The asymmetry between stroke and MI effects is one of the most important and least-discussed findings across these trials. In LEADER, the non-fatal stroke HR was 0.86 (95% CI 0.71, 1.06, non-significant) while non-fatal MI HR was 0.88 (95% CI 0.75, 1.03, non-significant), with the composite being driven substantially by CV death (Marso 2016, LEADER). In SUSTAIN-6, the stroke reduction was striking: HR 0.61 (95% CI 0.38, 0.99), while MI reduction was non-significant at HR 0.74 (95% CI 0.51, 1.08) (Marso 2016, SUSTAIN-6). REWIND showed a significant non-fatal stroke reduction (HR 0.76 to 95% CI 0.61, 0.95) but a non-significant MI reduction (Gerstein 2019). SELECT showed more balanced reductions, with non-fatal MI HR of 0.72 (95% CI 0.61, 0.85) and non-fatal stroke HR of 0.67 (95% CI 0.55, 0.82).

This consistent pattern of stronger stroke reduction than MI reduction across most trials has generated mechanistic hypotheses involving anti-inflammatory and antiatherosclerotic plaque-stabilizing effects, blood pressure reduction, and atrial fibrillation risk modification. A 2022 analysis in Circulation exploring GLP-1 receptor expression in cerebrovascular tissue may be relevant context (Herman et al., Circulation 2022). The AHA/ACC 2023 guideline update on obesity and cardiovascular risk management references this pattern when discussing GLP-1 agents (Grundy et al., AHA/ACC 2023).

Weight Loss as a Mediating Mechanism

Mediation analysis across these trials is difficult because none was designed with weight loss as a randomization arm. In LEADER, average weight loss versus placebo was approximately 2.3 kg at three years. In SUSTAIN-6, it was roughly 4.5 kg. In REWIND, it was approximately 1.5 kg. In SELECT, it was 9.4% body weight over 65 weeks before the trial endpoint analysis.
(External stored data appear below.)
/-- The 16-bit encodings that the decoder reads and the parameters admit are those that the table of R95 leaves out. -/
theorem any_admits_decode16 (c : Config) {h : Half} (hw : isWide h = false) :
    (decode16 h).any c.admits = true ↔ ¬ unassigned16 c h = true := by
  rw [unassigned16_iff]
  simp only [decode16]
  split
  case h_1 h5 | h_4 h5 =>
    have hn := field_toNat h5
    split
    all_goals exact iff_of_true rfl (by omega)
  case h_9 h5 =>
    have hn := field_toNat h5
    split
    · next h1 =>
      have hn1 := field_toNat (k := 0) h1
      exact iff_of_true (admits_decodeDataProcessing c h) (by omega)
    · have h1 : h.extractLsb' 10 1 = 1#1 := by bv_omega
      rw [any_admits_decodeHighRegister c (extract_of_parts h5 h1 rfl)]
      omega
  case h_11 h5 | h_12 h5 =>
    have hn := field_toNat h5
    exact iff_of_true (admits_decodeRegisterOffset c h) (by omega)
  case h_23 h5 =>
    have hn := field_toNat h5
    rw [any_admits_decodeMisc c h5]
    by_cases hk : c.unknownGroup = .admitted
    all_goals
      simp only [hk, true_and, false_and, false_or, not_false_eq_true, and_true]
      omega
  case h_24 h5 =>
    have hn := field_toNat h5
    rw [any_admits_decodeMisc2 c h5]
    by_cases hk : c.unknownGroup = .admitted
    all_goals
      simp only [hk, true_and, false_and, or_false, not_false_eq_true, and_true]
      omega
  case h_27 h5 | h_28 h5 =>
    have hn := field_toNat h5
    rw [Option.any_some, admits_decodeCondBranch c (extract_12_4 h5 rfl)]
    by_cases hk : c.cond14 = .undefined
    all_goals
      simp only [hk, true_and, false_and, or_false, not_false_eq_true, true_iff]
      omega
  case h_30 =>
    have h30 : h.extractLsb' 11 5 ≠ 0b11110#5 := beq_eq_false_iff_ne.mp hw
    have hrange : (0xE800 ≤ h.toNat ∧ h.toNat ≤ 0xEFFF) ∨ (0xF800 ≤ h.toNat ∧ h.toNat ≤ 0xFFFF) := by
      simp only [extract_eq_iff, BitVec.reduceToNat, imp_false, ne_eq] at *
      omega
    clear * - hrange
    exact iff_of_false Bool.false_ne_true (by omega)
  all_goals
    next h5 =>
      have hn := field_toNat h5
      exact iff_of_true rfl (by omega)

/-- R97: the pairs of the barriers, of `Rd = spec_reg` and of `spec_reg = Rd`. -/
def SystemPair (h h2 : Half) : Prop :=
  (h.toNat = 0xF3BF ∧ 0x8F40 ≤ h2.toNat ∧ h2.toNat ≤ 0x8F6F) ∨
  (h.toNat = 0xF3EF ∧ 0x8000 ≤ h2.toNat ∧ h2.toNat ≤ 0x8FFF) ∨
  (0xF380 ≤ h.toNat ∧ h.toNat ≤ 0xF38F ∧ 0x8800 ≤ h2.toNat ∧ h2.toNat ≤ 0x88FF)

theorem unassigned32_iff (c : Config) (h h2 : Half) : unassigned32 c h h2 = true ↔
    h2.toNat < 0xF800 ∧ ¬ (c.unknownGroup = .admitted ∧ SystemPair h h2) := by
  simp only [unassigned32, SystemPair, Bool.or_eq_true, Bool.and_eq_true, Bool.not_eq_true', decide_eq_true_eq,
    beq_iff_eq, or_assoc, and_assoc, ← Bool.not_eq_true]

/-- The pairs that the decoder reads and the parameters admit are those that R95 and R97 leave out. -/
theorem any_admits_decode32 (c : Config) {h : Half} (h2 : Half) (hw : isWide h = true) :
    (decode32 h h2).any c.admits = true ↔ ¬ unassigned32 c h h2 = true := by
  have hn := field_toNat (beq_iff_eq.mp hw)
  have hgroup : ¬ h2.extractLsb' 11 5 = 0b11111#5 → SystemPair h h2 →
      (c.unknownGroup = .admitted ↔ ¬ unassigned32 c h h2 = true) := fun hcall hpair => by
    have hncall := field_toNat_ne hcall
    simp [unassigned32_iff, show h2.toNat < 0xF800 by omega, hpair]
  have hnone : ¬ h2.extractLsb' 11 5 = 0b11111#5 → ¬ SystemPair h h2 →
      (false = true ↔ ¬ unassigned32 c h h2 = true) := fun hcall hpair => by
    have hncall := field_toNat_ne hcall
    simp [unassigned32_iff, show h2.toNat < 0xF800 by omega, hpair]
  unfold SystemPair at hgroup hnone
  unfold decode32
  split_ifs with hcall hbarrier hread hop hwrite hop
  · have hncall := field_toNat hcall
    rw [unassigned32_iff]
    exact iff_of_true rfl (by omega)
  · have hnh : h.toNat = 0xF3BF := congrArg BitVec.toNat hbarrier
    split
    case h_4 n4 n5 n6 =>
      simp only [extract_eq_iff, BitVec.reduceToNat, imp_false] at n4 n5 n6
      exact hnone hcall (by omega)
    all_goals
      next hop =>
        have hnop := field_toNat hop
        exact beq_iff_eq.trans (hgroup hcall (by omega))
  · have hnh : h.toNat = 0xF3EF := congrArg BitVec.toNat hread
    have hnop := field_toNat hop
    exact beq_iff_eq.trans (hgroup hcall (by omega))
  · have hnh : h.toNat = 0xF3EF := congrArg BitVec.toNat hread
    have hnop := field_toNat_ne hop
    exact hnone hcall (by omega)
  · have hnh := field_toNat hwrite
    have hnop := field_toNat hop
    exact beq_iff_eq.trans (hgroup hcall (by omega))
  · have hnh := field_toNat hwrite
    have hnop := field_toNat_ne hop
    exact hnone hcall (by omega)
  · have hnh := field_toNat_ne hwrite
    simp (disch := decide) only [half_eq_iff] at hbarrier hread
    exact hnone hcall (by omega)

theorem undefined_of_instrOf_none {s : State} {h : Half} {o : Option Half} (hT : s.epsrT = true)
    (hf : fetchInstr s = .ok h o s) (hi : s.instrOf h o = none) :
    s.runInstr = raise (.undefinedInstruction h o) s := by
  simp [State.runInstr, hT, hf, hi]

/-- Settles O4: the two tables by `any_admits_decode16` and `any_admits_decode32`, the trap by `traps_raise`. -/
theorem unassignedEncodingsAreThoseOfTheTable : Obligations.UnassignedEncodingsAreThoseOfTheTable := by
  intro s h h2
  refine ⟨fun hw => ?narrow, fun hw => ?wide, fun o hT hf hi => ?trap⟩
  case narrow => rw [instrOf_narrow hw, filter_eq_none_iff_any, any_admits_decode16 _ hw, not_not]
  case wide => rw [instrOf_wide hw, filter_eq_none_iff_any, any_admits_decode32 _ h2 hw, not_not]
  case trap =>
    rw [undefined_of_instrOf_none hT hf hi]
    exact traps_raise rfl

end Sys2Proof.Claims

/-! PROOFS. The conditions of a branch (R191): the rows of the table that read two or three flags, and the opposite of
each even condition. -/

namespace Sys2Proof.Claims
open Sys2Proof.Machine

theorem conditionPassed_8_iff (f : Flags) : conditionPassed 8 f ↔ f.z = false ∧ f.c = true :=
  (Bool.and_eq_true_iff (x := !f.z)).trans (and_congr_left' (Bool.not_eq_true' _).to_iff)

theorem conditionPassed_9_iff (f : Flags) : conditionPassed 9 f ↔ f.z = true ∨ f.c = false :=
  (Bool.or_eq_true_iff (x := f.z)).trans (or_congr_right (Bool.not_eq_true' _).to_iff)

theorem conditionPassed_10_iff (f : Flags) : conditionPassed 10 f ↔ f.n = f.v :=
  beq_iff_eq (a := f.n)

theorem conditionPassed_11_iff (f : Flags) : conditionPassed 11 f ↔ f.n ≠ f.v :=
  bne_iff_ne (a := f.n)

/-- Condition 12 adds `Z` clear to condition 10. -/
theorem conditionPassed_12_iff (f : Flags) : conditionPassed 12 f ↔ f.z = false ∧ f.n = f.v :=
  (Bool.and_eq_true_iff (x := !f.z)).trans (and_congr (Bool.not_eq_true' _).to_iff (conditionPassed_10_iff f))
The SELECT design is uniquely informative here: it removes glycemic benefit as a confounder entirely. Its strong MACE reduction in the absence of diabetes implicates weight loss, anti-inflammatory effects, blood pressure reduction, and direct cardiorenal mechanisms rather than glucose lowering alone (Lincoff 2023).

The 2024 ACC Expert Consensus on Obesity and Cardiometabolic Risk notes that the magnitude of weight loss in SELECT is inconsistent with the rapidity of cardiovascular benefit observed, suggesting weight loss is a contributor but not the sole mediator.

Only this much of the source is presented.